Japanese holding company

Ultra Super Pictures (株式会社ウルトラスーパーピクチャーズ, Kabushiki gaisha Urutora-sūpā-pikuchāzu) is a Japanese joint holding company established in 2011 comprising animation studios Sanzigen, Ordet, Trigger, Liden Films, and Galaxy Graphics. They also co-own a part of ENGI, a studio established by Kadokawa in 2018.

== Member studios ==
- Sanzigen
- Ordet
- Trigger
- Liden Films
- Galaxy Graphics

== Ultra Super Anime Time ==

In 2015 it was announced that Ultra Super Pictures would be producing a 30-minute anime block called Ultra Super Anime Time, airing on Tokyo MX and BS11 TV channels, starting from July 3, 2015. Ultra Super Sisters are navigation characters of the program composed of Supica (スピカ, Supika) and Sumaco (スマ子, Sumako) voiced by Kaori Ishihara and Yui Ogura respectively. The block features 3 short-length anime series, of which the following have been announced:

- Summer 2015
- Miss Monochrome season 2
- Wooser's Hand-to-Mouth Life season 3
- Wakaba Girl

- Fall 2015
- Miss Monochrome season 3
- Hacka Doll the Animation
- Kagewani

- Winter 2016
- Please Tell Me! Galko-chan
- Sekkō Boys
- Tabi Machi Late Show (January only)
- Kono Danshi, Mahou ga Oshigoto Desu. (February only)
- Kanojo to Kanojo no Neko: Everything Flows (March only)

- Spring 2016
- Space Patrol Luluco
- Puchimas!

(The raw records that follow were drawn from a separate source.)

/-- A view byte is cut off or not whether or not its last bit has been seen. -/
theorem cutOff_sclSeen (p : Port) (eighth : Bool) (s : State) : cutOff p eighth (sclSeen p s) = sclSeen p (cutOff p eighth s) := by
  have hst : ((sclSeen p s).ctx p).state = (s.ctx p).state := rfl
  have hr : ((sclSeen p s).mgmt p).reading = (s.mgmt p).reading := rfl
  have hb : ((sclSeen p s).fe p).byte = (s.fe p).byte := by simp [sclSeen_eq, FrontEnd.clocked]
  unfold cutOff
  rw [hst, hr, hb]
  split
  · cases eighth
    · rfl
    · simp only [if_true, sclSeen_eq, advanceView_setFe, advanceView_fe]
  · rfl

@[simp] theorem cutOff_fe (p q : Port) (eighth : Bool) (s : State) : (cutOff p eighth s).fe q = s.fe q := by
  unfold cutOff
  split
  · cases eighth
    · rfl
    · simp
  · rfl

theorem exec_upstreamStart_eq (p : Port) (sda : Line) (eighth : Bool) (s : State) :
    exec (.upstreamStart p sda eighth) s = exec (.repeatedStart p sda eighth) s := rfl

/-- A START on a FREE bus begins a transaction. -/
theorem exec_start_free {p : Port} (sda : Line) (eighth : Bool) {s : State} (ho : s.open p) (hb : (s.fe p).bus = .free) :
    exec (.repeatedStart p sda eighth) s = .next (s.setFe p (s.fe p).started) := by
  have hbus : ((sclSeen p s).fe p).bus = .free := by simpa [sclSeen_eq, FrontEnd.clocked] using hb
  show execRepeatedStart p sda s eighth = _
  unfold execRepeatedStart
  rw [upstream_open _ ho]
  simp only [startSeen, hbus, startCondition_setFe]

/-- A START on an ACTIVE bus is a repeated START, taken by context and management unit. -/
theorem exec_start_active {p : Port} (sda : Line) (eighth : Bool) {s : State} (ho : s.open p) (hb : (s.fe p).bus = .active) :
    exec (.repeatedStart p sda eighth) s = .next (repeated p sda ((cutOff p eighth s).setFe p (s.fe p).started)) := by
  have hbus : ((sclSeen p s).fe p).bus = .active := by simpa [sclSeen_eq, FrontEnd.clocked] using hb
  show execRepeatedStart p sda s eighth = _
  unfold execRepeatedStart
  rw [upstream_open _ ho]
  simp only [startSeen, hbus, cutOff_sclSeen, startCondition_setFe, cutOff_fe]

theorem exec_stop_free {p : Port} (sda : Line) (eighth : Bool) {s : State} (ho : s.open p) (hb : (s.fe p).bus = .free) :
    exec (.stop p sda eighth) s = .next (s.setFe p (s.fe p).clocked) := by
  have hbus : ((sclSeen p s).fe p).bus = .free := by simpa [sclSeen_eq, FrontEnd.clocked] using hb
  show execStop p sda s eighth = _
  unfold execStop
  rw [upstream_open _ ho]
  simp only [hbus]
  rw [sclSeen_eq]

/-- A STOP on an ACTIVE bus is taken by context and management unit. -/
theorem exec_stop_active {p : Port} (sda : Line) (eighth : Bool) {s : State} (ho : s.open p) (hb : (s.fe p).bus = .active) :
    exec (.stop p sda eighth) s = .next (stopped p sda ((cutOff p eighth s).setFe p (s.fe p).stoppedBy)) := by
  have hbus : ((sclSeen p s).fe p).bus = .active := by simpa [sclSeen_eq, FrontEnd.clocked] using hb
  show execStop p sda s eighth = _
  unfold execStop
  rw [upstream_open _ ho]
  simp only [hbus, cutOff_sclSeen, stopCondition_setFe, cutOff_fe]

/-- The port reset, where the clock is free and the timer not spent. -/
theorem exec_timeout {p : Port} (eighth : Bool) {s : State} (ho : s.clockFree p) (ht : (s.fe p).timer ≠ .spent) :
    exec (.upstreamBusTimeout p eighth) s =
      .next (lost p ((cutOff p eighth s).setFe p ⟨.free, .none, .address, false, .released, .spent⟩)) := by
  obtain ⟨hr, hh, hc⟩ := ho
  show execUpstreamBusTimeout p s eighth = _
  unfold execUpstreamBusTimeout
  rw [running_awake _ hr]
  simp [hh, hc, ht, resetFrontEnd_eq]

theorem exec_timeout_spent {p : Port} (eighth : Bool) {s : State} (ho : s.clockFree p) (ht : (s.fe p).timer = .spent) :
    exec (.upstreamBusTimeout p eighth) s = .next s := by
  obtain ⟨hr, hh, hc⟩ := ho
  show execUpstreamBusTimeout p s eighth = _
  unfold execUpstreamBusTimeout
  rw [running_awake _ hr]
  simp [hh, hc, ht]

/-! ## What a condition finds -/

/-- The states of an access that holds its segment while the controller has the clock. -/
abbrev CtxState.inAccess (st : CtxState) : Prop := st = .writeIndex ∨ st = .writeData ∨ st = .readData ∨ st = .readEnd

theorem CtxState.inAccess.ne_mgmtRead {st : CtxState} (h : st.inAccess) : st ≠ .mgmtRead := by
  rcases h with rfl | rfl | rfl | rfl <;> decide

theorem stopped_inAccess {p : Port} (sda : Line) {s : State} (h : (s.ctx p).state.inAccess) : stopped p sda s = endHeld p s := by
  unfold stopped
  rcases h with h | h | h | h <;> rw [h]

theorem repeated_inAccess {p : Port} (sda : Line) {s : State} (h : (s.ctx p).state.inAccess) :
    repeated p sda s = retainHeld p s := by
  unfold repeated
  rcases h with h | h | h | h <;> rw [h]

theorem lost_inAccess {p : Port} {s : State} (h : (s.ctx p).state.inAccess) : lost p s = loseAccess p s := by
  unfold lost
  rcases h with h | h | h | h <;> rw [h]

/-- The states of a context that a condition returns to IDLE with nothing to end. -/
abbrev CtxState.atLeisure (st : CtxState) : Prop := st = .idle ∨ st = .unaddressed ∨ st = .filler ∨ st = .refusing

theorem CtxState.atLeisure.ne_mgmtRead {st : CtxState} (h : st.atLeisure) : st ≠ .mgmtRead := by
  rcases h with rfl | rfl | rfl | rfl <;> decide

theorem stopped_atLeisure {p : Port} (sda : Line) {s : State} (h : (s.ctx p).state.atLeisure) :
    stopped p sda s = s.setCtx p .idle := by
  unfold stopped
  rcases h with h | h | h | h <;> rw [h] <;> rfl

theorem repeated_atLeisure {p : Port} (sda : Line) {s : State} (h : (s.ctx p).state.atLeisure) :
    repeated p sda s = s.setCtx p .idle := by
  unfold repeated
  rcases h with h | h | h | h <;> rw [h] <;> rfl

theorem lost_atLeisure {p : Port} {s : State} (h : (s.ctx p).state.atLeisure) : lost p s = s.setCtx p .idle := by
  unfold lost
  rcases h with h | h | h | h <;> rw [h] <;> rfl

theorem endRead_eq (p : Port) (s : State) :
    endRead p s = (s.setCtx p .idle).setMgmt p { s.mgmt p with reading := none } := rfl

theorem stopped_mgmtRead {p : Port} (sda : Line) {s : State} (h : (s.ctx p).state = .mgmtRead) :
    stopped p sda s = endRead p s := by
  simp only [stopped, h]

theorem repeated_mgmtRead {p : Port} (sda : Line) {s : State} (h : (s.ctx p).state = .mgmtRead) :
    repeated p sda s = endRead p s := by
  simp only [repeated, h]

theorem lost_mgmtRead {p : Port} {s : State} (h : (s.ctx p).state = .mgmtRead) : lost p s = endRead p s := by
  simp only [lost, h]

/-- The end of an access that holds its segment: hand-back, close, and IDLE. -/
theorem endHeld_accessing {p : Port} {s : State} {st : CtxState} {a : Access} {d : Seg} (h : s.accessing p st a d) :
    endHeld p s = ((s.setCursors (handed s a (endingCursor st a))).setCtx p .idle).setSeg d
      ((s.seg d).closed (endingTail st a)) := by
  obtain ⟨rfl, ha, hd⟩ := h
  simp only [endHeld, ha, letGo_eq ha hd, toIdle_eq]
  simp

/-- The end of an access by a repeated START: hand-back, the NAK that a byte still needs, and the segment retained. -/
theorem retainHeld_accessing {p : Port} {s : State} {st : CtxState} {a : Access} {d : Seg} (h : s.accessing p st a d) :
    retainHeld p s = ((s.setCursors (handed s a (endingCursor st a))).setCtx p
      ⟨if st = .readData then .readEnd else st, none, some d⟩).setSeg d
        { s.seg d with transfer := (s.seg d).transfer.or (endingTail st a) } := by
  obtain ⟨rfl, ha, hd⟩ := h
  simp only [retainHeld, ha, hd, retain, handBack_eq]
  simp

/-- The end of the retained interval: close, and IDLE. -/
theorem endHeld_retained {p : Port} {s : State} {d : Seg} (h : (s.ctx p).access = none) (hd : (s.ctx p).retained = some d) :
    endHeld p s = (s.setCtx p .idle).setSeg d ((s.seg d).closed none) := by
  simp only [endHeld, h, dropRetained, hd, toIdle_eq, closeRequest_eq]
  simp

/-! ## Accesses and the retained interval (O6, O7, O8) -/

/-- Settles O6: the STOP ends the access, whatever its state. -/
theorem stopEndsAHeldAccess : Obligations.StopEndsAHeldAccess := by
  intro p sda eighth s st a d ho hb hacc hin
  obtain ⟨rfl, ha, hd⟩ := hacc
  have hacc' : (s.setFe p (s.fe p).stoppedBy).accessing p (s.ctx p).state a d := ⟨rfl, ha, hd⟩
  rw [exec_stop_active sda eighth ho hb, cutOff_eq_self eighth (CtxState.inAccess.ne_mgmtRead hin),
    stopped_inAccess (s := s.setFe p _) sda hin, endHeld_accessing hacc']
  rfl

/-- Settles O7: the access ends with its segment retained. -/
theorem repeatedStartRetainsTheSegment : Obligations.RepeatedStartRetainsTheSegment := by
  intro p sda eighth s st a d ho hb hacc hin
  obtain ⟨rfl, ha, hd⟩ := hacc
  have hacc' : (s.setFe p (s.fe p).started).accessing p (s.ctx p).state a d := ⟨rfl, ha, hd⟩
  rw [exec_start_active sda eighth ho hb, cutOff_eq_self eighth (CtxState.inAccess.ne_mgmtRead hin),
    repeated_inAccess (s := s.setFe p _) sda hin, retainHeld_accessing hacc']
  rfl

/-- Settles O8: the retained interval has no access, so nothing is handed back or recorded. -/
theorem retainedIntervalEnds : Obligations.RetainedIntervalEnds := by
  intro p sda eighth s d ho hb ha hd hst
  have hin : (s.ctx p).state.inAccess := by
    rcases hst with h | h | h
    · exact .inl h
    · exact .inr (.inl h)
    · exact .inr (.inr (.inr h))
  have hcut : cutOff p eighth s = s := cutOff_eq_self eighth hin.ne_mgmtRead
  refine ⟨?_, ?_, fun ht => ?_⟩
  · have ha' : ((s.setFe p (s.fe p).started).ctx p).access = none := ha
    rw [exec_start_active sda eighth ho hb, hcut, repeated_inAccess (s := s.setFe p _) sda hin]
    simp only [retainHeld, ha']
  · rw [exec_stop_active sda eighth ho hb, hcut, stopped_inAccess (s := s.setFe p _) sda hin, endHeld_retained (s := s.setFe p _) (d := d) ha hd]
    rfl
  · have ha' : ((s.setFe p ⟨.free, .none, .address, false, .released, .spent⟩).ctx p).access = none := ha
    rw [exec_timeout eighth ho.1 ht, hcut, lost_inAccess (s := s.setFe p _) hin]
    simp only [loseAccess, ha']
    rw [endHeld_retained (s := s.setFe p _) (d := d) ha hd]
    rfl

end Sys2Proof.Machine
end

section
/-! PROOFS. Conditions and bytes on a port that holds nothing (R25, R62, R151), and the upstream port reset (R33 to R36). -/

namespace Sys2Proof.Machine

/-! ## A management read that a condition ends -/

/-- Of the management unit of port `p`, what a view byte in delivery changes where a condition or a port reset cuts it off (R151). -/
def cutUnit (s : State) (p : Port) (eighth : Bool) : MgmtUnit :=
  match (s.mgmt p).reading, (s.fe p).byte with
  | some r, .delivering _ => if eighth then (s.mgmt p).viewed r else s.mgmt p
  | _, _ => s.mgmt p

theorem cutOff_mgmtRead {p : Port} {s : State} (eighth : Bool) (h : (s.ctx p).state = .mgmtRead) :
    cutOff p eighth s = s.setMgmt p (cutUnit s p eighth) := by
  unfold cutOff cutUnit
  rw [h]
  cases (s.mgmt p).reading <;> cases (s.fe p).byte <;> cases eighth <;> simp [advanceView_eq]

theorem cutUnit_not_delivering {p : Port} {s : State} (eighth : Bool) (h : ∀ b, (s.fe p).byte ≠ .delivering b) :
    cutUnit s p eighth = s.mgmt p := by
  unfold cutUnit
  split
  · exact absurd (by assumption) (h _)
  · rfl

theorem cutUnit_delivering {p : Port} {s : State} {r : ReadPosition} {b : Byte} (eighth : Bool)
    (hb : (s.fe p).byte = .delivering b) (hr : (s.mgmt p).reading = some r) :
    cutUnit s p eighth = if eighth then (s.mgmt p).viewed r else s.mgmt p := by
  simp only [cutUnit, hb, hr]

/-- A START ends a management read, its last byte cut off. -/
theorem exec_start_mgmtRead {p : Port} (sda : Line) (eighth : Bool) {s : State} (ho : s.open p) (hb : (s.fe p).bus = .active)
    (hst : (s.ctx p).state = .mgmtRead) : exec (.repeatedStart p sda eighth) s =
      .next (((s.setFe p (s.fe p).started).setCtx p .idle).setMgmt p { cutUnit s p eighth with reading := none }) := by
  have hst' : (((s.setMgmt p (cutUnit s p eighth)).setFe p (s.fe p).started).ctx p).state = .mgmtRead := hst
  rw [exec_start_active sda eighth ho hb, cutOff_mgmtRead eighth hst, repeated_mgmtRead sda hst', endRead_eq]
  simp

/-- A STOP ends a management read, its last byte cut off. -/
theorem exec_stop_mgmtRead {p : Port} (sda : Line) (eighth : Bool) {s : State} (ho : s.open p) (hb : (s.fe p).bus = .active)
    (hst : (s.ctx p).state = .mgmtRead) : exec (.stop p sda eighth) s =
      .next (((s.setFe p (s.fe p).stoppedBy).setCtx p .idle).setMgmt p { cutUnit s p eighth with reading := none }) := by
  have hst' : (((s.setMgmt p (cutUnit s p eighth)).setFe p (s.fe p).stoppedBy).ctx p).state = .mgmtRead := hst
  rw [exec_stop_active sda eighth ho hb, cutOff_mgmtRead eighth hst, stopped_mgmtRead sda hst', endRead_eq]
  simp

/-! ## Bytes that pass by -/

/-- The bytes on port `p` pass by, in the words of the statements: there is no transaction, or nothing more is taken in this one. -/
abbrev State.passedBy (s : State) (p : Port) : Prop :=
  ((s.fe p).bus = .free ∧ (s.ctx p).state = .idle) ∨ ((s.fe p).role ≠ .address ∧
    ((s.ctx p).state = .unaddressed ∨ (s.ctx p).state = .refusing ∨ (s.ctx p).state = .readEnd ∨
      ((s.ctx p).state = .mgmtRead ∧ (s.fe p).byte = .none)))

Petit Idolmaster (re-broadcast)
- Kagewani season 2

==Animated works==
A list of works co-produced by Ultra Super Pictures.
- Harmonie (2014, animated by Studio Rikka)
- Monster Strike (2015–2016, animated by Studio Hibari)
- Monster Strike: Mermaid Rhapsody (2016, animated by Studio Hibari)
- Monster Strike: An Encore of Continuance- Pandora's Box (2016, animated by Studio Hibari)
- Monster Strike: Rain of Memories (2016, animated by Connect)
- Monster Strike The Movie (2016, animated by Liden Films)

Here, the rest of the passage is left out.